[Saved entries]
──────────────────────────────
-- ==== Sys2Proof/Tests/Slice0.lean ====
section
/-! SUPPORT. The model's own tests. Expected values come from the spec: the encodings of
30_encoding.md, the examples of the instruction rules, and the vector tables of 95_test_vectors.md
(named by their row labels). After them, a witness for the hypotheses of every statement that has some. -/

namespace Sys2Proof.Tests

open Sys2Proof Sys2Proof.Machine

/-! ### Well-formedness: the ill-formed terms are refused -/

theorem test_wf_kind_three : (Instr.decSetv 3 0x00).wf = false := by decide
theorem test_wf_kind_two : (Instr.decSetv 2 0xFF).wf = true := by decide
theorem test_wf_send_252_bytes : (Pseudo.send 0x00 0x21 (List.replicate 252 0x00)).wf = false := by decide +kernel
theorem test_wf_send_251_bytes : (Pseudo.send 0x00 0x21 (List.replicate 251 0x00)).wf = true := by decide +kernel
theorem test_wf_recv_kind_three : (Pseudo.recv 0x00 0x21 3 0x00).wf = false := by decide

/-! ### Decoding: one word per constructor, written from R75's fields -/

theorem test_decode_nop : decode 0x00000000 = .instr .nop := by decide
theorem test_decode_crcInit : decode 0x01000000 = .instr .crcInit := by decide
theorem test_decode_crcByte : decode 0x02000039 = .instr (.crcByte 0x39) := by decide
theorem test_decode_encStart : decode 0x105AA503 = .instr (.encStart 0x5A 0xA5 0x03) := by decide
theorem test_decode_encByte : decode 0x110000DE = .instr (.encByte 0xDE) := by decide
theorem test_decode_decSetv : decode 0x20000201 = .instr (.decSetv 2 0x01) := by decide
theorem test_decode_decArm : decode 0x217E0200 = .instr (.decArm 0x7E 0x02) := by decide
theorem test_decode_decCancel : decode 0x22000000 = .instr .decCancel := by decide
theorem test_decode_rxByte : decode 0x300000CC = .instr (.rxByte 0xCC) := by decide
theorem test_decode_rxEos : decode 0x31000000 = .instr .rxEos := by decide

/-- The four words of program P7, and one word per further ground of R77. -/
theorem test_reject_p7 :
    decodeCmd 0x03000000 = .reject .reservedOp ∧ decodeCmd 0x30000000 = .reject .rxCode ∧
    decodeCmd 0x20000300 = .reject .kindThree ∧ decodeCmd 0x02010031 = .reject .nonzeroField := by decide
theorem test_reject_zero_fields :
    decodeCmd 0x00000001 = .reject .nonzeroField ∧ decodeCmd 0x01000100 = .reject .nonzeroField ∧
    decodeCmd 0x11000100 = .reject .nonzeroField ∧ decodeCmd 0x20000400 = .reject .nonzeroField ∧
    decodeCmd 0x21000201 = .reject .nonzeroField ∧ decodeCmd 0x22800000 = .reject .nonzeroField ∧
    decodeCmd 0x31000000 = .reject .rxCode := by decide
──────────────────────────────
◆ Work request ◆
Find the lines above that hold "true", then copy each of them.

◆ Task response ◆
theorem test_wf_kind_two : (Instr.decSetv 2 0xFF).wf = true := by decide
theorem test_wf_send_251_bytes : (Pseudo.send 0x00 0x21 (List.replicate 251 0x00)).wf = true := by decide +kernel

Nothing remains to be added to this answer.